Friday, 21 March 2008

WHAT'S SO GOOD ABOUT IT

My old granny used to say "I don't know why they call it Good Friday! Hardly good for Jesus, was it?"

Well, that is the subject for a sermon and I am no preacher. But whatever your beliefs, the Christian allegory of death and resurrection represented by the cross and the empty tomb remains an eternal, universal and life-enhancing symbol of hope...


Joseph laid the body of Jesus in the tomb and it was closed up with a large stone rolled across the entrance.

My granny also believed that Good Friday was the day on which one could plant something in your garden with the sure and certain expectation that it would grow and blossom.

I've always remembered this piece of folklore every Good Friday and have wondered at its origin. Thanks to Google I've found the answer... er... answers!

* Good Friday was thought to be a good day for planting seeds inspired by interpreting the Parable of the Sower, in which seeds needs to be planted in the ground in order to bear fruit, as a metaphor for Jesus' necessary death and burial on this day.

* Gardeners and farmers considered Good Friday to be the best day of planting peas, potatoes and parsley because it was the only day of the year when the devil was believed to be powerless. Parsley is notoriously slow to germinate, and very often gardeners would make three sowings - two for the devil and one for the gardener - before getting a crop to come up. They even poured boiling water over the soil before planting to deter the devil and that technique may have actually helped, since parsley germinates faster in warmer soils.

* There was probably also the practical reason for working in the garden on Good Friday in that men were free to work for their own benefit. However, this was not true everywhere; in North Yorkshire in the 1860s, "great care (was) taken not to disturb the earth in any way; it were impious to use spade, plough or harrow… a villager… shocked his neighbours by planting potatoes on Good Friday, but they never came up."

* Many people in the upper Midwest of the USA religiously planted their potato crop on a Good Friday - even when Easter came early and they had to chop their way through icy soil in order to do so!

* Some people believe that the moon phases were important to the planting of crops and that potatoes thrive if planted under a full moon and there is always a full moon on Good Friday, or a few days before, or the Saturday/Sunday afterwards.

So, there you are: true or not, and whether you're gardening or not, may your day today be a good Good Friday!

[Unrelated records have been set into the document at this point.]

-- ==== Sys2Proof/Machine/Bits.lean ====
section
/-! DEFINITION. Bit fields, byte order (R4), sparse tables in canonical form, and the CRCs the manual defines. -/

set_option cleanup.letToHave false

namespace Sys2Proof.Machine

/-- Bits [lo + w - 1 : lo] of a number (R4). -/
def fld (x lo w : Nat) : Nat := (x >>> lo) % 2 ^ w

/-- Bit [i] of a number. -/
def bit (x i : Nat) : Bool := (x >>> i) % 2 = 1

/-- 1 for true. -/
def b2n (b : Bool) : Nat := if b then 1 else 0

/-- `x` with bits [lo + w - 1 : lo] replaced by the low bits of `v`. -/
def setFld (x lo w v : Nat) : Nat := x - (fld x lo w <<< lo) + ((v % 2 ^ w) <<< lo)

/-- `x` with bit [i] set or cleared. -/
def setBit (x i : Nat) (b : Bool) : Nat := setFld x i 1 (b2n b)

/-- ⌈a / b⌉. -/
def ceilDiv (a b : Nat) : Nat := (a + b - 1) / b

/-- `a` rounded up to a multiple of `b`. -/
def roundUp (a b : Nat) : Nat := ceilDiv a b * b

/-- The signed value of a `w`-bit number. -/
def signedOf (w x : Nat) : Int := if x % 2 ^ w < 2 ^ (w - 1) then (x % 2 ^ w : Nat) else (x % 2 ^ w : Nat) - (2 ^ w : Nat)

/-- The `w`-bit code of an integer (two's complement). -/
def codeOf (w : Nat) (i : Int) : Nat := (i % (2 ^ w : Nat)).toNat

/-- A number from its little-endian bytes (R4). -/
def leNat : List Byte → Nat
  | [] => 0
  | b :: bs => b.toNat + 256 * leNat bs

/-- The `n` little-endian bytes of a number (R4). -/
def leBytes : Nat → Nat → List Byte
  | 0, _ => []
  | n + 1, x => BitVec.ofNat 8 x :: leBytes n (x / 256)

/-- The little-endian field of `n` bytes at byte `o` of a structure. -/
def fieldAt (bs : List Byte) (o n : Nat) : Nat := leNat ((bs.drop o).take n)

/-- True if `n` bytes from byte `o` are all zero. -/
def zeroAt (bs : List Byte) (o n : Nat) : Bool := ((bs.drop o).take n).all (· == 0)

/-- `n` zero bytes. -/
def zeros (n : Nat) : List Byte := List.replicate n 0

/-- ASCII text as bytes. -/
def ascii (t : String) : List Byte := t.toList.map (fun ch => BitVec.ofNat 8 ch.toNat)

/-- A list cut or padded with zero bytes to `n` bytes. -/
def fitBytes (n : Nat) (bs : List Byte) : List Byte := bs.take n ++ zeros (n - bs.length)

-- sparse tables ------------------------------------------------------------------------------------------------

/-- The entry of a table at an index; the default where none is listed. -/
def tget {α : Type} (d : α) : List (Nat × α) → Nat → α
  | [], _ => d
  | (k, v) :: r, i => if k = i then v else tget d r i

/-- The entry listed at an index. -/
def tfind {α : Type} : List (Nat × α) → Nat → Option α
  | [], _ => none
  | (k, v) :: r, i => if k = i then some v else tfind r i

/-- A table of present objects with one put at an index. -/
def tput {α : Type} : List (Nat × α) → Nat → α → List (Nat × α)
  | [], i, x => [(i, x)]
  | (k, v) :: r, i, x =>
    if k < i then (k, v) :: tput r i x
    else if k = i then (i, x) :: r
    else (i, x) :: (k, v) :: r

/-- A table with the entry at an index removed. -/
def tdel {α : Type} (t : List (Nat × α)) (i : Nat) : List (Nat × α) := t.filter (fun e => !(e.1 == i))

/-- A table with the entry at an index replaced; an entry equal to the default is not listed, and indexes rise. -/
def tset {α : Type} [DecidableEq α] (d : α) (t : List (Nat × α)) (i : Nat) (x : α) : List (Nat × α) :=
  if x = d then tdel t i else tput t i x

/-- A table is canonical: indexes rise strictly and no entry equals the default. -/
def tableWf {α : Type} [DecidableEq α] (d : α) : List (Nat × α) → Bool
  | [] => true
  | [(_, v)] => !decide (v = d)
  | (k, v) :: (k', v') :: r => !decide (v = d) && decide (k < k') && tableWf d ((k', v') :: r)

/-- `xs` without `x`. -/
def without (xs : List Nat) (x : Nat) : List Nat := xs.filter (fun y => !(y == x))

/-- Do two address ranges (base, length) share a byte? -/
def overlap (a la b lb : Nat) : Bool := decide (a < b + lb) && decide (b < a + la) && decide (0 < la) && decide (0 < lb)

/-- Does range (a, la) lie inside range (b, lb)? -/
def inside (a la b lb : Nat) : Bool := decide (b ≤ a) && decide (a + la ≤ b + lb)

-- CRCs -----------------------------------------------------------------------------------------------------------

/-- One bit of a reflected CRC: polynomial (reflected), register. -/
def crcStepR (poly crc : Nat) : Nat := if crc % 2 = 1 then (crc >>> 1) ^^^ poly else crc >>> 1

/-- One byte into a reflected CRC. -/
def crcByteR (poly crc : Nat) (b : Byte) : Nat :=
  Nat.repeat (crcStepR poly) 8 (crc ^^^ b.toNat)

/-- A reflected 32-bit CRC with initial value and final XOR of all ones. -/
def crc32R (poly : Nat) (bs : List Byte) : Nat :=
  (bs.foldl (crcByteR poly) 0xFFFFFFFF) ^^^ 0xFFFFFFFF

/-- CRC-32C of R153: polynomial 0x1EDC_6F41, reflected. -/
def crc32c (bs : List Byte) : Nat := crc32R 0x82F63B78 bs

/-- The flit CRC of R333: polynomial 0x04C1_1DB7, reflected. -/
def crc32 (bs : List Byte) : Nat := crc32R 0xEDB88320 bs

/-- One bit of CRC-64/ECMA-182. -/
def crcStep64 (crc : Nat) : Nat :=
  if crc / 2 ^ 63 % 2 = 1 then (crc * 2 % 2 ^ 64) ^^^ 0x42F0E1EBA9EA3693 else crc * 2 % 2 ^ 64

/-- CRC-64/ECMA-182 of R196: no reflection, initial value 0, no final XOR. -/
def crc64 (bs : List Byte) : Nat :=
  bs.foldl (fun crc b => Nat.repeat crcStep64 8 (crc ^^^ (b.toNat * 2 ^ 56))) 0

end Sys2Proof.Machine
end

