-- ==== Sys2Proof/Machine/Events.lean ====
section
/-! DEFINITION. Event records: raising and delivery (R467 to R471), MSI-X vectors, and the messages the module sends. -/

set_option cleanup.letToHave false

namespace Sys2Proof.Machine

/-- The class of an event (R471, R472). -/
def evClass (code : Nat) (failed : Bool) : Nat :=
  if code = 0x04 ∨ code = 0x1F then 2
  else if code ∈ [0x08, 0x0A, 0x0D, 0x0E, 0x0F, 0x10, 0x12, 0x14, 0x1B, 0x1C, 0x2B, 0x2C] then 1
  else if code = 0x20 ∨ code = 0x21 ∨ code = 0x30 then 3
  else if code = 0x31 then 4
  else if code = 0x1A ∧ failed = true then 3
  else 0

/-- An MSI-X vector fires (R379) while the host link is up. -/
def fireMsix (s : State) (v : Nat) : State := if s.power.linkUp then { s with msix := s.msix ++ [v] } else s

/-- One record into one queue of at most 4,096 (R469); true if the queue was empty before and is not after. -/
def qPush (q : EventQ) (e : Event) : EventQ × Bool :=
  if q.recs.length < 4096 then ({ q with recs := q.recs ++ [e] }, q.recs.isEmpty) else ({ q with lost := q.lost + 1 }, false)

/-- The session whose queue receives an event: of its job, or the one given for job 0 and rings (R469). -/
def evSession (s : State) (e : Event) (ses : Option Nat) : Option Nat :=
  match ses with
  | some x => some x
  | none => (findJob s e.job).map Job.sess

/-- Step 3 of R469: copy the record into its queues; vector 129 fires when one gains its first record. -/
def deliver (s : State) (e : Event) (ses : Option Nat) : State :=
  let who := evSession s e ses
  let s1 := match who with
    | none => (s, false)
    | some x => let r := qPush (tget EventQ.rest s.sesQ x) e; ({ s with sesQ := tset EventQ.rest s.sesQ x r.1 }, r.2)
  let wantMod := decide (3 ≤ e.cls) || e.job == 0xFFFF || who.isNone
  let s2 := if wantMod then let r := qPush s1.1.modQ e; ({ s1.1 with modQ := r.1 }, s1.2 || r.2) else s1
  if s2.2 then fireMsix s2.1 129 else s2.1

/-- Raise an event at a place: 0-7 compute die, 8, 9 wharf die, 0xF Nushaond, which raises it on wharf 0 (R468).
Events raised during start-up are delivered at READY (R504). The trace record carries an operator where the event has one
(R107, R440), 0xFFFF otherwise; `attr` is the command that it arises from, if one (R431). -/
def raiseOp (s : State) (attr : Option (Nat × Nat)) (oper place code : Nat) (failed : Bool) (ses : Option Nat) (job layer seq d0 d1 d2 : Nat) : State :=
  let d := if place = 0xF then 8 else place
  let e : Event := ⟨s.time, code, evClass code failed, s.cfg.peerId + place * 4096, job, layer, seq, d0 % 2 ^ 32, d1 % 2 ^ 32,
    d2 % 2 ^ 32⟩
  let x := getDie s d
  let s := setDie s d { x with events := (x.events + 1) % 2 ^ 48, log := (x.log ++ [e]).drop (x.log.length + 1 - 4096) }
  let s := count s d slotsDie 0x62 1 attr
  let s := traceRec s d ⟨s.time, 8, job, layer, oper, seq, 0, 0, code + d0 % 2 ^ 32 * 2 ^ 32⟩
  let s := fire s d (128 + code / 4)
  if s.power.phase < 7 then { s with power := { s.power with bootEvents := s.power.bootEvents ++ [e] } }
  else deliver s e ses

/-- An event that carries no operator. -/
def raiseFor (s : State) (place code : Nat) (failed : Bool) (ses : Option Nat) (job layer seq d0 d1 d2 : Nat) : State :=
  raiseOp s (if layer = 0xFFFF then none else some (job, layer)) 0xFFFF place code failed ses job layer seq d0 d1 d2

/-- An event of a job, or of none (job 0xFFFF). -/
def raise (s : State) (place code job layer seq d0 d1 d2 : Nat) : State :=
  raiseFor s place code false none job layer seq d0 d1 d2

/-- An event of no job. -/
def raiseMod (s : State) (place code d0 d1 d2 : Nat) : State := raise s place code 0xFFFF 0xFFFF 0 d0 d1 d2

/-- The session to which an event of a command's job 0 goes. -/
def cmdSes (c : Cmd) : Option Nat := if c.pkt.job = 0 then some c.sess else none

/-- The place of a command: where it runs, Nushaond otherwise. -/
def cmdPlace (c : Cmd) : Nat := match c.place with | some p => p.die | none => 0xF

/-- An event of a command; the flight events carry its operator too (R107). -/
def raiseCmd (s : State) (c : Cmd) (code d0 d1 d2 : Nat) : State :=
  raiseOp s (some (c.pkt.job, c.pkt.layer)) (if code ∈ [0x0D, 0x0E, 0x0F] then c.pkt.operator else 0xFFFF) (cmdPlace c) code false (cmdSes c) c.pkt.job c.pkt.layer c.pkt.seq d0 d1 d2

/-- REG_ACCESS (R9, R34): the die's ERR_REG_ADDR takes the address. -/
def regAccess (s : State) (d addr : Nat) (write misaligned unbacked : Bool) : State :=
  let s := setDie s d { getDie s d with regAddr := addr }
  raiseMod s d 0x1E addr (addr / 2 ^ 32) (b2n write + 2 * b2n misaligned + 4 * b2n unbacked)

-- messages (R337, R338, R353) --------------------------------------------------------------------------------------

/-- Message type codes (R338). -/
def mtReadReq : Nat := 0x01
def mtReadResp : Nat := 0x02
def mtWrite : Nat := 0x03
def mtCollData : Nat := 0x04
def mtStagedAck : Nat := 0x10
def mtCommit : Nat := 0x11
def mtCancel : Nat := 0x12
def mtLockSignal : Nat := 0x13
def mtCollJoin : Nat := 0x14
def mtCollSet : Nat := 0x15
def mtCollLate : Nat := 0x16
def mtCollFlip : Nat := 0x17
def mtAuthNak : Nat := 0x18
def mtTime : Nat := 0x20
def mtPdelay : Nat := 0x21
def mtAnnounce : Nat := 0x22
def mtHello : Nat := 0x23
def mtHeartbeat : Nat := 0x24
def mtMember : Nat := 0x25
def mtLost : Nat := 0x26
def mtStage : Nat := 0x28
def mtAck : Nat := 0x29
def mtOpen : Nat := 0x2A
def mtDiscard : Nat := 0x2B
def mtLoanEnd : Nat := 0x2C

/-- The entry of a small association table at a key, and its replacement. -/
def aget {κ α : Type} [DecidableEq κ] (d : α) (xs : List (κ × α)) (k : κ) : α :=
  match xs.find? (fun x => decide (x.1 = k)) with
  | some x => x.2
  | none => d
def aput {κ α : Type} [DecidableEq κ] (xs : List (κ × α)) (k : κ) (v : α) : List (κ × α) :=
  if xs.any (fun x => decide (x.1 = k)) then xs.map (fun x => if x.1 = k then (k, v) else x) else xs ++ [(k, v)]

/-- Flits that a message takes: header, body, tag (R333, R337, R352). A collective's contribution above 65,536 bytes stands as
one message here and takes the flits of one (notes/assumptions/36). -/
def Msg.flits (m : Msg) : Nat := ceilDiv (48 + min 65536 (8 * m.body.length + m.data.length)) 2048

/-- Data bytes of one message at most: a body holds 65,536 with its address (R337; the cut is the model's). -/
def farChunk : Nat := 65280

/-- Staged writes cut to what one message carries to a lender. -/
def cutFar (ws : List SWrite) : List SWrite :=
  (ws.map (fun w =>
    if w.tgt.tier = 4 then
      (List.range (ceilDiv w.bytes.length farChunk)).map (fun i => SWrite.mk (w.tgt.plus (farChunk * i)) ((w.bytes.drop (farChunk * i)).take farChunk))
    else [w])).flatten

/-- The traffic class of a command's data messages: a shard copy's is its CHECKPOINT's (R481); no other operation names one. -/
def dataTc (c : Cmd) : Nat := match c.origin with | .shardCopy _ _ => c.pkt.slots.getD 1 0 | _ => 0

/-- The wharf die of a port (R329). -/
def portDie (p : Nat) : Nat := 8 + p / 18

/-- The trace record of a message (R440): its type, the peer, its class, and whether it was received. -/
def msgRec (s : State) (job seq typ peer tc : Nat) (received : Bool) : TrRec :=
  ⟨s.time, 10, job, 0xFFFF, 0xFFFF, seq, 0, 0, typ + peer * 2 ^ 8 + tc * 2 ^ 20 + b2n received * 2 ^ 23⟩

/-- The command of this module that a message serves, as its job and layer (R431). -/
def msgAttr (s : State) (job seq : Nat) : Option (Nat × Nat) :=
  (s.cmds.find? (fun c => c.pkt.job == job && c.pkt.seq == seq)).map (fun c => (c.pkt.job, c.pkt.layer))

/-- Ports on which messages to a peer may leave (R339). -/
def routeMask (s : State) (dst : Nat) : Nat := tget 0 s.domain.routes dst
def portUp (p : Port) : Bool := p.state == 2 || p.state == 3

/-- Flits of a class drawn on a port, by all contexts or by one (R343). -/
def drawnOf (p : Port) (tc : Nat) (ctx : Option Nat) : Nat :=
  ((p.drawn.filter (fun d => d.2.1 == tc && (match ctx with | some k => d.1 == k | none => true))).map (fun d => d.2.2)).foldl (· + ·) 0

/-- Has the express pacer of a port admitted as many TC7 messages in the last microsecond as it may (R344)? -/
def pacerFull (now : Nat) (p : Port) : Bool := decide (24 ≤ (p.express.filter (fun t => decide (now < t + 1000))).length)

/-- A TC7 message enters a port's egress queue. -/
def Port.paced (now tc : Nat) (p : Port) : Port :=
  if tc = 7 then { p with express := p.express.filter (fun t => decide (now < t + 1000)) ++ [now] } else p

/-- May a port take `n` flits of a class for a context (R334, R342, R343)? A message leaves whole; one of more flits than the cap or the pool
leaves when nothing else draws on it (notes/assumptions/132). -/
def portTakes (p : Port) (tc ctx n : Nat) : Bool :=
  let pool := fld p.creditUse (8 * tc) 8
  portUp p && decide (p.replay.length + n ≤ 256) &&
  (decide (drawnOf p tc none + n ≤ pool) || (decide (drawnOf p tc none = 0) && decide (0 < pool))) &&
  (decide (drawnOf p tc (some ctx) + n ≤ p.ctxCap) || decide (drawnOf p tc (some ctx) = 0))

/-- The ports by which a message to a peer may leave now, ascending (R339). -/
def portsTo (s : State) (dst : Nat) : List Nat := (List.range 36).filter (fun p => bit (routeMask s dst) p && portUp (getPort s p))

/-- The port on which a message leaves (R339): TC7 by the lowest-numbered port of the mask that is up, as its pacer admits it (R344). -/
def portFor (s : State) (m : Msg) : Option Nat :=
  let ps := portsTo s m.dst
  if m.tc = 7 then (ps.head?).filter (fun p => portTakes (getPort s p) m.tc m.ctx m.flits && !(pacerFull s.time (getPort s p)))
  else ps.find? (fun p => portTakes (getPort s p) m.tc m.ctx m.flits)

/-- A message's flits leave by a port: sequenced, kept for replay, their credits drawn (R333, R334, R343). A lock signal is remembered until it
has been delivered (R286). -/
def transmit (s : State) (p : Nat) (m : Msg) : State :=
  let s := traceRec s (portDie p) (msgRec s m.job m.seq m.typ m.dst m.tc false)
  let s := if m.tc = 7 then count s (portDie p) slotsDie 0x72 1 (msgAttr s m.job m.seq) else s
  let x := (getPort s p).paced s.time m.tc
  let n := m.flits
  setPort { s with sent := s.sent ++ [m] } p { x with
    sigs := if m.typ = mtLockSignal then x.sigs ++ [((x.nextTx + n - 1) % 4096, m.dst, m.job, m.seq :: m.body)] else x.sigs,
    nextTx := (x.nextTx + n) % 4096,
    replay := x.replay ++ (List.range n).map (fun i => ((x.nextTx + i) % 4096, m.tc, 1)),
    drawn := x.drawn ++ [(m.ctx, m.tc, n)],
    txFlits := (x.txFlits + n) % 2 ^ 48 }

/-- A message leaves by a port that takes it, or waits at the sender (R339, R343); TC7 messages to a peer keep their order
(R340). -/
def offer (s : State) (m : Msg) : State :=
  if m.tc = 7 ∧ s.held.any (fun h => h.dst == m.dst && h.tc == 7) = true then { s with held := s.held ++ [m] }
  else match portFor s m with
    | some p => transmit s p m
    | none => { s with held := s.held ++ [m] }

/-- A TC7 message that its port's pacer does not let through now counts there as held (R344). -/
def countPaced (s : State) (m : Msg) : State :=
  match (portsTo s m.dst).head? with
  | some p => if m.tc = 7 ∧ pacerFull s.time (getPort s p) = true then setPort s p { getPort s p with held := (getPort s p).held + 1 } else s
  | none => s

/-- Send a message: the nonce counter of its pair and job advances, a generation ending at 2⁴⁰ − 1 (R353). In the fatal
state nothing is sent (R480). -/
def send (s : State) (m : Msg) : State :=
  if s.power.phase = 0xF then s
  else
    let k := (m.dst, m.job)
    let t := aget (0, 0) s.domain.tx k
    let t' := if t.2 + 1 < 2 ^ 40 then (t.1, t.2 + 1) else (t.1 + 1, 1)
    let s := { s with
      domain := { s.domain with tx := aput s.domain.tx k t', lastSent := aput s.domain.lastSent m.dst s.time } }
    offer (countPaced s m) { m with gen := t'.1, count := t'.2 }

/-- A message of a command. -/
def sendCmd (s : State) (c : Cmd) (dst typ tc : Nat) (body : List Nat) (data : List Byte) : State :=
  send s ⟨dst, typ, tc, c.pkt.job, c.pkt.seq, c.runs, (match c.origin with | .ring r => r | _ => 0xFF), 0, 0, body, data⟩

/-- A domain message (R352). -/
def sendDom (s : State) (dst typ : Nat) (body : List Nat) : State := send s ⟨dst, typ, 7, 0, 0, 0, 0xFF, 0, 0, body, []⟩

/-- The highest generation that a pair may use (R353): beyond it no further message of the job is sent. -/
def pairSpent (s : State) (dst job : Nat) : Bool :=
  let t := aget (0, 0) s.domain.tx (dst, job)
  decide (2 ^ 24 - 1 ≤ t.1) && decide (2 ^ 40 - 1 ≤ t.2)

end Sys2Proof.Machine
end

The picture of the Garden Tomb is © Stephen Waterhouse and is from 50 Favourite Bible Stories written by myself, illustrated by Stephen and narrated on 3 CDs by Cliff Richard.

To see more images visit Stephen Waterhouse: Illustrator and Author.

5 comments:

Boll Weavil said...

I don't think we'll be venturing out into the garden today Mr B, not if the Met Office is right anyway !

Suzanne said...

I actually saw tombs quite similar to that in Turkey... old Lycean tombs dug by the Romans in the 1st century BC which are reputed to be the exact replicas of what was used for Jesus.

Eudora said...

In Spain we call this day "Holy Friday", but I think that is a beautiful idea go to the garden today, here, for the moment, we have a sunny day (in the southeast I mean).

Happy day for you Brian, and David, and for all the visitors of the blog, have a good and prosper Easter.

Rob Cox said...

Shouldn't that be Sir Cliff Richard to give him his due respect?

From Robert Cox MIMC, BSc, PGCE, MIEA

Brian Sibley said...

You're right, Rob. That's my MBE gone west!